When I first started reading this book I thought, this isn't me at all. I've never slept on my doorstep because I locked myself out of the house. Then I remembered, oh yes, that's because I smashed a pane of window in the door when I locked myself out, or asked a work colleague or neighbour to help me break in. While we are on the subject, I cannot recall when the bra I am wearing was last washed. Maybe this book is for me after all.True, I don't miss trains or flights...ever...but I did realise whilst reading this I have been relying on hyper-anxiety to get me where I need to be, usually 2 hours early, and that is not healthy.
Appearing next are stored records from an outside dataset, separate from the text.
-- ==== Sys2Proof/Laws/Kept.lean ====
section
/-! SUPPORT. What a chain of elementary changes keeps: the setting, and the invariant. -/

namespace Sys2Proof.Machine

theorem Service.follows_trans {a b c : Service} (h : a.follows b) (k : b.follows c) : a.follows c := by
  unfold Service.follows at *
  rcases h with rfl | h
  · exact k
  · cases a with
    | outOfService => exact h.elim
    | inService => exact h.elim
    | restarting d => exact h.elim
    | draining f d =>
      cases f with
      | outOfService => subst h; rcases k with rfl | k <;> simp_all
      | restarting =>
        obtain ⟨d', rfl⟩ := h
        rcases k with rfl | k
        · exact .inr ⟨_, rfl⟩
        · exact k.elim

theorem SettingKept.refl (s : State) : SettingKept s s :=
  ⟨rfl, rfl, rfl, rfl, rfl, rfl, rfl, rfl, rfl, rfl, fun _ => rfl, fun _ => rfl, fun _ => rfl, fun _ => .inl rfl,
    fun _ _ => rfl⟩

theorem SettingKept.trans {s t u : State} (h : SettingKept s t) (k : SettingKept t u) : SettingKept s u :=
  ⟨k.now.trans h.now, k.filters.trans h.filters, k.zones.trans h.zones, k.gates.trans h.gates, k.config.trans h.config,
    k.pending.trans h.pending, k.mgmtNow.trans h.mgmtNow, k.mgmtMuted.trans h.mgmtMuted, k.mgmtIn.trans h.mgmtIn, k.trunkLink.trans h.trunkLink,
    fun p => (k.links p).trans (h.links p), fun c => (k.stored c).trans (h.stored c),
    fun c => (k.neighbours c).trans (h.neighbours c), fun c => Service.follows_trans (h.service c) (k.service c),
    fun i hi => (k.subscribers i hi).trans (h.subscribers i hi)⟩

theorem sameRecord.identity {r q : Record} (h : sameRecord r q) : r.identity = q.identity := by
  unfold Record.identity
  rw [h.1]

/-- A change on the trunk's side that keeps the link, the waiting requests and the registry keeps the setting. -/
theorem TrunkSide.setting {s t : State} (h : TrunkSide s t) (hm : t.trunk.mgmtIn = s.trunk.mgmtIn)
    (hl : t.trunk.link = s.trunk.link) (hr : RegistryKept (fun _ => False) s t) : SettingKept s t :=
  ⟨h.now, h.filters, h.zones, h.gates, h.config, h.pending, h.mgmtNow, h.mgmtMuted, hm, hl,
    fun p => by unfold State.port; rw [h.ports], fun c => by unfold State.cell; rw [h.cells],
    fun c => by unfold State.cell; rw [h.cells], fun c => by unfold State.cell; rw [h.cells]; exact .inl rfl,
    fun i _ => (hr i not_false).identity⟩

theorem Raw.setting {s t : State} (h : Raw s t) : SettingKept s t := by
  cases h with
  | port p v h =>
    refine { SettingKept.refl s with links := fun q => ?_ }
    by_cases hq : q = p
    · subst hq; rw [State.port_setPort_self]; exact h.link
    · rw [State.port_setPort_ne _ hq]
  | cell c v h =>
    refine { SettingKept.refl s with stored := fun d => ?_, neighbours := fun d => ?_, service := fun d => ?_ }
    all_goals
      by_cases hd : d = c
      · subst hd; rw [State.cell_setCell_self]; first | exact h.stored | exact h.neighbours | exact h.service
      · first
          | exact congrArg _ (State.cell_setCell_ne _ hd _)
          | exact .inl (by rw [State.cell_setCell_ne _ hd])
  | trunk k h => exact { SettingKept.refl s with mgmtIn := h.mgmtIn, trunkLink := h.link }
  | record i v h =>
    refine { SettingKept.refl s with subscribers := fun j hj => ?_ }
    rw [State.record_setRecord]
    split
    · next he => rw [he] at hj ⊢; exact h.identity.elim id fun k => by rw [hj] at k; cases k.1
    · rfl
  | mark i =>
    have hs : ∀ j, ((markDirty i s).record j).identity = (s.record j).identity := fun j => by
      unfold Record.identity; rw [Record.enrolled_of_holder (markDirty_holder i j s)]
    rcases markDirty_cases i s with ⟨_, _, h⟩ | ⟨_, h⟩ <;> rw [h] at hs ⊢ <;>
      exact { SettingKept.refl s with subscribers := fun j _ => hs j }
  | push n h => exact { SettingKept.refl s with }
  | settle e o =>
    rcases settlePage_cases e o s with h | ⟨p, _, ⟨_, h⟩ | ⟨_, h⟩⟩ <;> rw [h] <;> exact { SettingKept.refl s with }
  | send h =>
    cases hn : s.notices with
    | nil =>
      have : sendNotice s = s := by unfold sendNotice; rw [hn]
      rw [this]; exact .refl s
    | cons n ns =>
      obtain ⟨h1, h2, _, hr, _⟩ := sendNotice_spec s n ns hn
      exact h1.setting (by rw [h2]) (by rw [h2]) hr
  | refill =>
    have h := refill_spec s
    exact h.side.setting (by rw [h.trunk]) (by rw [h.trunk]) h.registry
  | call x v => exact { SettingKept.refl s with }
  | page e v => exact { SettingKept.refl s with }
  | device f => exact { SettingKept.refl s with }
  | counter l v => exact { SettingKept.refl s with }
  | hrq q h => exact { SettingKept.refl s with }
  | answers as h => exact { SettingKept.refl s with }
  | txn t => exact { SettingKept.refl s with }
  | hold h => exact { SettingKept.refl s with }
  | sweep w h => exact { SettingKept.refl s with }
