-- ==== Sys2Proof/Tests/Slice0.lean ====
section
/-! SUPPORT. Tests on small states, with expected results from the manual, and for each statement with hypotheses a
theorem that names states and operands which meet them. -/

namespace Sys2Proof.Tests

open Sys2Proof Sys2Proof.Machine

/-! ### Small states -/

/-- A cell in service with its power-on values. -/
def cellUp : CellRec := { CellRec.blank with present := true, service := .inService }

/-- Registered at cell 0 with claimed clearance 1 and quality 40. -/
def att : Attachment := ⟨1, 0, 40⟩

/-- The record of handset 7: clearance 1, group 2. -/
def person (loc : Location) : Record := ⟨.present ⟨7, 1, 2, none, loc⟩, 0, false, false⟩

/-- A call of record 0. -/
def talk (ph : Phase) (cs : List Candidate) : Call :=
  { handset := 0, priority := 0, phase := ph, fs := 640, candidates := cs, posted := false, nextSeq := none,
    staleRun := 0, handovers := 0, lossCause := none }

/-- Port 0 and the trunk UP, cells 0 and 1 in service in the open zone 0, and handset 7 in record 0. -/
def lab (loc : Location) (calls : List (Channel × Option Call)) (answers : List Answer) (hrq : Hrq) : State :=
  { State.reset with
    ports := ⟨[(0, { CellPort.blank with link := .up })]⟩
    trunk := { Trunk.blank with link := .up }
    zones := ⟨[(0, ⟨true, .openZone, 3⟩)]⟩
    cells := ⟨[(0, cellUp), (1, cellUp)]⟩
    records := ⟨[(0, person loc)]⟩
    calls := ⟨calls⟩
    answers := answers
    hrq := hrq }

/-- Handset 7 is ATTACHED at cell 0, and nothing else happens. -/
def site : State := lab (.attached att 0) [] [] ⟨[], []⟩

/-- Handset 7 is ABSENT. -/
def away : State := lab .absent [] [] ⟨[], []⟩

/-- Handset 7 is in a call on channel 5. -/
def inCall (ph : Phase) (cs : List Candidate) (answers : List Answer) (hrq : Hrq) : State :=
  lab (.engaged att 5) [(5, some (talk ph cs))] answers hrq

/-- A serving leg at cell 0. -/
def leg : Leg := ⟨0, 3⟩

/-- A target at cell 1. -/
def target : Target := ⟨1, .handover, .quality⟩

/-- A candidate entry of cell 1. -/
def cand : Candidate := ⟨1, 700, 2, 0⟩

/-- The record of handset 7 in a call on channel 5. -/
def caller : Enrolled := ⟨7, 1, 2, none, .engaged att 5⟩

/-- A candidate entry of cell 63, which is not present. -/
def lost : Candidate := ⟨63, 900, 2, 0⟩

/-- Sixteen contexts in execution on channels 100 to 115, and the given call on channel 5. -/
def crowd (k : Call) : List (Channel × Option Call) :=
  (5, some k) :: ((allIndices 128).drop 100 |>.take 16).map fun x => (x, some (talk (.preparing leg none target 9) []))

/-- The state of a step's answer. -/
def after (c : Instr) (s : State) : State :=
  match exec c s with
  | .next t => t
  | .fault _ => s
  | .refused _ => s

theorem lab_heard (loc : Location) (calls : List (Channel × Option Call)) (as : List Answer) (q : Hrq) :
    Heard 0 (lab loc calls as q) := ⟨rfl, rfl⟩

theorem blank_cell_ok : CellRec.blank.Ok :=
  ⟨by decide, by decide, by decide, by decide, by decide, by decide, by decide, by decide, by decide, by decide, by decide, by decide⟩

theorem cellUp_ok : cellUp.Ok :=
  ⟨by decide, by decide, by decide, by decide, by decide, by decide, by decide, by decide, by decide, by decide, by decide, by decide⟩

/-- The one record of the small states. -/
theorem lab_record (loc : Location) (calls : List (Channel × Option Call)) (as : List Answer) (q : Hrq) (i : RecIx) :
    (lab loc calls as q).record i = if i = 0 then person loc else Record.blank := by
  simp only [State.record, Table.get, lookupIx, lab, eq_comm]
  split <;> rfl

/-- A call without candidates is in its limits. -/
theorem talk_ok (ph : Phase) : (talk ph []).Ok :=
  ⟨by show 640 ≤ 1008; decide, ⟨Nat.zero_le _, List.nodup_nil, fun _ _ => List.not_mem_nil, nofun⟩, fun _ _ _ => rfl⟩

/-- A call with cell 1 as its one candidate is in its limits, unless it is served from there or OPENING. -/
theorem talk_cand_ok (ph : Phase) (hs : ph.serving.map (·.cell) ≠ some 1) (ho : ∀ c n, ph ≠ .opening c n) :
    (talk ph [cand]).Ok :=
  ⟨by show 640 ≤ 1008; decide,
    ⟨by show 1 ≤ 4; decide, List.nodup_singleton _, fun c hc hm => hs (hc.trans (congrArg some (List.mem_singleton.1 hm))),
      fun d hd => by rw [List.mem_singleton.1 hd]; decide⟩, fun c n h => absurd h (ho c n)⟩

theorem talk_lost_ok (ph : Phase) (cs : List Candidate) (hc : cs = [lost] ∨ cs = [lost, cand])
    (hs : ph.serving.map (·.cell) = none ∨ ph.serving.map (·.cell) = some 0) (ho : ∀ c n, ph ≠ .opening c n) :
    (talk ph cs).Ok := by
  refine ⟨by show 640 ≤ 1008; decide, ?_, fun c n h => absurd h (ho c n)⟩
  show CandidatesOk (ph.serving.map (·.cell)) cs
  rcases hc with rfl | rfl <;> rcases hs with hs | hs <;> rw [hs] <;> exact ⟨by decide, by decide, by decide, by decide⟩

/-- One call that is in its limits. -/
theorem one_call {k : Call} (hk : k.Ok) : ∀ x j, (x, some j) ∈ [((5 : Channel), some k)] → j.Ok := fun x j hj => by
  cases List.mem_singleton.1 hj; exact hk

/-- The small states keep the invariant. -/
theorem lab_inv (loc : Location) (calls : List (Channel × Option Call)) (as : List Answer) (q : Hrq)
    (hc : canonical none calls = true) (ha : as.length ≤ 64 ∧ (as.map (·.txn)).Nodup) (hq : q.Ok)
    (hk : ∀ x k, (x, some k) ∈ calls → k.Ok) : (lab loc calls as q).Inv where
  tables :=
    { ports := rfl, counters := rfl, filters := rfl, zones := rfl, gates := rfl, cells := rfl, calls := hc, pages := rfl
      records := by simp [lab, Table.wf, canonical, person, Record.blank] }
  ports p := by
    have h : (lab loc calls as q).port p = if p = 0 then { CellPort.blank with link := .up } else CellPort.blank := by
      simp only [State.port, Table.get, lookupIx, lab, eq_comm]
      split <;> rfl
    rw [h]
    split <;> exact ⟨by decide, by decide, by decide, by decide⟩
  trunk := ⟨Nat.zero_le _, Nat.zero_le _, Nat.zero_le _⟩
  cells c := by
    have h : (lab loc calls as q).cell c = if c = 0 then cellUp else if c = 1 then cellUp else CellRec.blank := by
      simp only [State.cell, Table.get, lookupIx, lab, eq_comm]
      split
      · rfl
      · split <;> rfl
    rw [h]
    split
    · exact cellUp_ok
    · split
      · exact cellUp_ok
      · exact blank_cell_ok
  visitors i hi e he := by
    rw [lab_record] at he
    split at he
    · next h0 => subst h0; exact absurd hi (by decide)
    · cases he
  notices := Nat.zero_le _
  hrq := hq
  answers := ⟨ha.1, ha.2⟩
  contexts x k hx := by
    have h : ∀ l : List (Channel × Option Call), lookupIx x l = some (some k) → (x, some k) ∈ l := fun l => by
      induction l with
      | nil => nofun
      | cons e l ih =>
        intro he
        simp only [lookupIx] at he
        split at he
        · next h1 => cases h1; exact List.mem_cons.2 (.inl (Option.some.inj he ▸ rfl))
        · exact List.mem_cons_of_mem _ (ih he)
    simp only [lab, State.call, Table.get] at hx
    cases hl : lookupIx x calls with
    | none => rw [hl] at hx; cases hx
    | some v => rw [hl] at hx; exact hk x k (h _ (hl.trans (congrArg some hx)))
  hids i j h hi hj := by
    rw [lab_record] at hi hj
    split at hi
    · next h0 =>
      split at hj
      · next h1 => rw [h0, h1]
      · cases hj
    · cases hi
  agent _ := rfl
  muted := nofun
  config := rfl
  sweep := ⟨Nat.zero_le _, Nat.zero_le _, nofun⟩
No wonder I am so exhausted all the time.I did briefly say to myself "I'm never late", but I could hear my entire family laughing uproariously in my head at that notion and quickly came back down to reality.I devoured this book in a couple of hours and felt my perspective of myself and my adhd shift enormously.I'm awarding myself a huge pat on the back for actually getting around to reviewing this book (rather than just doing it in my head and forgetting to post any review). Well done me.Thanks for the excellent book Richard and Rox. It's a game changer for me, no exaggeration.